To the Editor:
Heartland Payment Systems announced last month one of the largest data breaches on record ["Post-Breach Goal: Wider Encryption" Jan. 29]. Hackers implemented malware to gain access to Heartland's systems and escaped with 100 million credit and debit card numbers.
The end result could see millions of citizens become the victims of identity theft, potentially costing millions of dollars in fraud losses.
From RBS Worldpay, Hannaford Brothers Co., and TJX Cos. Inc. to CardSystems Solutions and now Heartland Payment Systems, we're now in the hundreds of millions of people affected by data breach, impacting nearly every family in America.
Organizations continue to be more concerned with their bottom line than the well-being of their customers. This callous attitude was antiquated in 2005, much less 2009. We must take action now. True cybersecurity will not become a reality until governments and corporations are held accountable for protecting citizen data. What is it going to take for organizations and governments to act?

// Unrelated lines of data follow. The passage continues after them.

-- ==== Sys2Proof/Tests/Slice0.lean ====
section
/-!
SUPPORT. Tests of the model. Expected values come from the spec: spec/95_test_vectors.md (its tables V1 to V7, named in the comments)
and the corner cases of the rules. After them, for every obligation with hypotheses, a witness that meets them.
-/

namespace Sys2Proof.Tests

open Sys2Proof.Machine

/-! ### Helpers -/

/-- A hart of width `n` without a program, with the given register values. -/
def hart (n : Xlen) (regs : List (RegIndex × Nat)) : State :=
  regs.foldl (fun s rv => s.setReg rv.1 (BitVec.ofNat _ rv.2)) (State.fresh ⟨n, .fault⟩ none)

/-- A fresh hart of width `n` with a program. -/
def loaded (n : Xlen) (bytes : List Byte) : State := create ⟨n, .fault⟩ (some bytes)

/-- A register of the next state. -/
def regAfter (o : Host.Outcome State Fault Refusal) (r : RegIndex) : Option Nat :=
  match o with
  | .next t => some (t.regValue r)
  | .fault _ => none
  | .refused _ => none

/-- The pc and the fault record of the next state. -/
def pcAndFaultAfter (o : Host.Outcome State Fault Refusal) : Option (Nat × Option FaultRecord) :=
  match o with
  | .next t => some (t.pc, t.fault)
  | .fault _ => none
  | .refused _ => none

/-- The bytes of `ADDI x1, x0, 5` (V7: the word `A`). -/
def bytesA : List Byte := [0x93, 0x00, 0x50, 0x00]

/-! ### WellFormed: each check refuses an ill-formed line (R62) -/

theorem test_wellFormed_accepts : (SourceLine.reg .add 31 0 31).wellFormed = true := by decide
theorem test_wellFormed_refuses_destination : (SourceLine.reg .add 32 0 0).wellFormed = false := by decide
theorem test_wellFormed_refuses_source1 : (SourceLine.reg .add 0 32 0).wellFormed = false := by decide
theorem test_wellFormed_refuses_source2 : (SourceLine.reg .add 0 0 32).wellFormed = false := by decide
theorem test_wellFormed_refuses_shape : (SourceLine.reg .addi 1 0 0).wellFormed = false := by decide
theorem test_wellFormed_refuses_addi_register :
    (SourceLine.addi 32 0 (.decimal 0)).wellFormed = false ∧ (SourceLine.addi 0 32 (.decimal 0)).wellFormed = false := by
  decide
theorem test_wellFormed_refuses_decimal :
    (SourceLine.addi 1 0 (.decimal 2048)).wellFormed = false ∧
      (SourceLine.addi 1 0 (.decimal (-2049))).wellFormed = false := by decide
/-- R63: the mnemonics of other assemblers' pseudo-instructions name nothing. -/
theorem test_no_pseudo_mnemonics :
    Op.ofMnemonic "NOP" = none ∧ Op.ofMnemonic "MV" = none ∧ Op.ofMnemonic "SLTU" = some .sltu := by decide
theorem test_wellFormed_refuses_field : (SourceLine.addi 1 0 (.field 4096)).wellFormed = false := by decide

/-! ### Decode: every constructor's word, written out from the formats of R52 and R53 and the codes of R56 and R57 -/

/-- `imm ++ rs1 ++ funct3 ++ rd ++ opcode` with imm 0x800, rs1 30, rd 1. -/
theorem test_decode_addi :
    decode (0b100000000000#12 ++ 0b11110#5 ++ 0b000#3 ++ 0b00001#5 ++ 0b0010011#7) =
      .known (.addi 1 30 0x800#12) := by decide
/-- `funct7 ++ rs2 ++ rs1 ++ funct3 ++ rd ++ opcode` with rs2 3, rs1 2, rd 1, here and below. -/
theorem test_decode_add :
    decode (0b0000000#7 ++ 0b00011#5 ++ 0b00010#5 ++ 0b000#3 ++ 0b00001#5 ++ 0b0110011#7) =
      .known (.add 1 2 3) := by decide
theorem test_decode_sub :
    decode (0b0100000#7 ++ 0b00011#5 ++ 0b00010#5 ++ 0b000#3 ++ 0b00001#5 ++ 0b0110011#7) =
      .known (.sub 1 2 3) := by decide
theorem test_decode_sll :
    decode (0b0000000#7 ++ 0b00011#5 ++ 0b00010#5 ++ 0b001#3 ++ 0b00001#5 ++ 0b0110011#7) =
      .known (.sll 1 2 3) := by decide
theorem test_decode_sltu :
    decode (0b0000000#7 ++ 0b00011#5 ++ 0b00010#5 ++ 0b011#3 ++ 0b00001#5 ++ 0b0110011#7) =
      .known (.sltu 1 2 3) := by decide
theorem test_decode_xor :
    decode (0b0000000#7 ++ 0b00011#5 ++ 0b00010#5 ++ 0b100#3 ++ 0b00001#5 ++ 0b0110011#7) =
      .known (.xor 1 2 3) := by decide
theorem test_decode_srl :
    decode (0b0000000#7 ++ 0b00011#5 ++ 0b00010#5 ++ 0b101#3 ++ 0b00001#5 ++ 0b0110011#7) =
      .known (.srl 1 2 3) := by decide
theorem test_decode_or :
    decode (0b0000000#7 ++ 0b00011#5 ++ 0b00010#5 ++ 0b110#3 ++ 0b00001#5 ++ 0b0110011#7) =
      .known (.or 1 2 3) := by decide
theorem test_decode_and :
    decode (0b0000000#7 ++ 0b00011#5 ++ 0b00010#5 ++ 0b111#3 ++ 0b00001#5 ++ 0b0110011#7) =
      .known (.and 1 2 3) := by decide

/-- V1: words one code away from an instruction are unknown. -/
theorem test_decode_unknown :
    decode 0x00002033#32 = .unknown ∧ decode 0x40005033#32 = .unknown ∧ decode 0x40001033#32 = .unknown ∧
      decode 0x02000033#32 = .unknown ∧ decode 0x80000033#32 = .unknown ∧ decode 0x00001013#32 = .unknown ∧
      decode 0x00000032#32 = .unknown ∧ decode 0x0000003B#32 = .unknown := by decide

/-- The encoder gives the words V1 and part 3 print. -/
theorem test_encode :
    encode (.addi 31 0 0x7FF#12) = 0x7FF00F93#32 ∧ encode (.sub 4 0 2) = 0x40200233#32 ∧
      encode (.sll 3 1 2) = 0x002091B3#32 ∧ encode (.srl 5 4 2) = 0x002252B3#32 ∧
      encode (.sltu 5 2 1) = 0x001132B3#32 ∧ encode (.and 9 1 2) = 0x0020F4B3#32 := by decide

/-- The decoder on bytes: little-endian, the rest handed back, and nothing from a fragment (R148). -/
theorem test_decodeBytes :
    decodeBytes (bytesA ++ [0x13]) = some (.known (.addi 1 0 5), [0x13]) ∧
      decodeBytes [0x93, 0x00, 0x50] = none := by decide

/-- The rows of the opcode table as the host numbers them. -/
theorem test_decodeTableWord :
    decodeTableWord 32 0x00000013 = some (.addi 0 0 0) ∧ decodeTableWord 32 0x40000033 = some (.sub 0 0 0) ∧
      decodeTableWord 32 0x00007033 = some (.and 0 0 0) ∧ decodeTableWord 32 0x00002033 = none := by decide

/-! ### The nine meanings -/

/-- V3: the row that tells sign extension from zero extension, at both widths. -/
theorem test_addi_sign_extends :
    regAfter (exec (.addi 1 0 0xFFF#12) (hart .w64 [])) 1 = some 0xFFFFFFFFFFFFFFFF ∧
      regAfter (exec (.addi 1 0 0xFFF#12) (hart .w32 [])) 1 = some 0xFFFFFFFF := by decide
/-- V5: `ADDI x1, x1, -1` from 6; R91: the largest positive value plus 1. -/
theorem test_addi_same_register :
    regAfter (exec (.addi 1 1 0xFFF#12) (hart .w32 [(1, 6)])) 1 = some 5 ∧
      regAfter (exec (.addi 1 1 1#12) (hart .w32 [(1, 0x7FFFFFFF)])) 1 = some 0x80000000 := by decide
/-- P3, last row: the sum that separates the widths. -/
theorem test_add_wraps_by_width :
    regAfter (exec (.add 13 7 7) (hart .w32 [(7, 0x80000000)])) 13 = some 0 ∧
      regAfter (exec (.add 13 7 7) (hart .w64 [(7, 0x80000000)])) 13 = some 0x100000000 := by decide
/-- V4 and V5. -/
theorem test_sub_order :
    regAfter (exec (.sub 4 1 2) (hart .w32 [(1, 3), (2, 10)])) 4 = some 0xFFFFFFF9 ∧
      regAfter (exec (.sub 4 0 2) (hart .w64 [(2, 1)])) 4 = some 0xFFFFFFFFFFFFFFFF := by decide
/-- V4: bits shifted past the width are lost; the amount is 5 bits at both widths. -/
theorem test_sll_amount :
    regAfter (exec (.sll 3 1 2) (hart .w32 [(1, 0x80000001), (2, 1)])) 3 = some 2 ∧
      regAfter (exec (.sll 3 1 2) (hart .w64 [(1, 0x80000001), (2, 1)])) 3 = some 0x100000002 ∧
      regAfter (exec (.sll 3 1 2) (hart .w64 [(1, 1), (2, 0x20)])) 3 = some 1 := by decide
/-- V4: logical, not arithmetic; the amount is 5 bits at both widths. -/
theorem test_srl_amount :
    regAfter (exec (.srl 5 4 2) (hart .w32 [(4, 0xFFFFFFFF), (2, 0x25)])) 5 = some 0x07FFFFFF ∧
      regAfter (exec (.srl 5 4 2) (hart .w64 [(4, 0xFFFFFFFFFFFFFFFF), (2, 0x20)])) 5 = some 0xFFFFFFFFFFFFFFFF := by
  decide
/-- R111: values with the top bit set are large; equal operands give 0. -/
theorem test_sltu_unsigned :
    regAfter (exec (.sltu 5 2 1) (hart .w32 [(1, 0xFFFFFFFF), (2, 1)])) 5 = some 1 ∧
      regAfter (exec (.sltu 6 1 2) (hart .w32 [(1, 0xFFFFFFFF), (2, 1)])) 6 = some 0 ∧
      regAfter (exec (.sltu 6 1 1) (hart .w64 [(1, 5), (6, 9)])) 6 = some 0 := by decide
/-- V4, and V5: `XOR x2, x2, x2`. -/
theorem test_xor :
    regAfter (exec (.xor 7 1 2) (hart .w32 [(1, 0x0F0F), (2, 0x00FF)])) 7 = some 0x0FF0 ∧
      regAfter (exec (.xor 2 2 2) (hart .w32 [(2, 3)])) 2 = some 0 := by decide
theorem test_or :
    regAfter (exec (.or 8 1 2) (hart .w64 [(1, 0x8000000000000000), (2, 1)])) 8 = some 0x8000000000000001 ∧
      regAfter (exec (.or 1 1 2) (hart .w32 [(1, 6), (2, 3)])) 1 = some 7 := by decide
theorem test_and :
    regAfter (exec (.and 9 1 2) (hart .w32 [(1, 0x0F0F), (2, 0x00FF)])) 9 = some 0x000F ∧
      regAfter (exec (.and 1 1 2) (hart .w32 [(1, 6), (2, 3)])) 1 = some 2 := by decide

From my perspective, these critical actions are necessary.
Organizations must encrypt all customer information and card numbers — even inside the network. Organizations should also implement policies for strong authentication and persistent encryption — files or data remain encrypted no matter where they are moved, copied, sent, or stored.
Congress must standardize data breach notification laws and call for technology that truly protects consumer information. A national data breach bill, which is currently held up in congressional committee, would standardize the sea of fragmented data breach laws currently on the books in 38 states. This unified approach will make it less costly for all organizations to do business — not to mention protect the interests of consumers.
Now is the time for the Obama administration to implement change that truly helps protect the identities of Americans. Fraud will continue to plague financial institutions, retailers, corporations, and their customers until stronger data security policies are in place. President Obama has promised to make cybersecurity a top priority; now his administration, Congress, and corporate leaders need to fulfill that promise.Bill Conner
President and CEO
DallasEditor's Note: Entrust is a provider of digital security technology.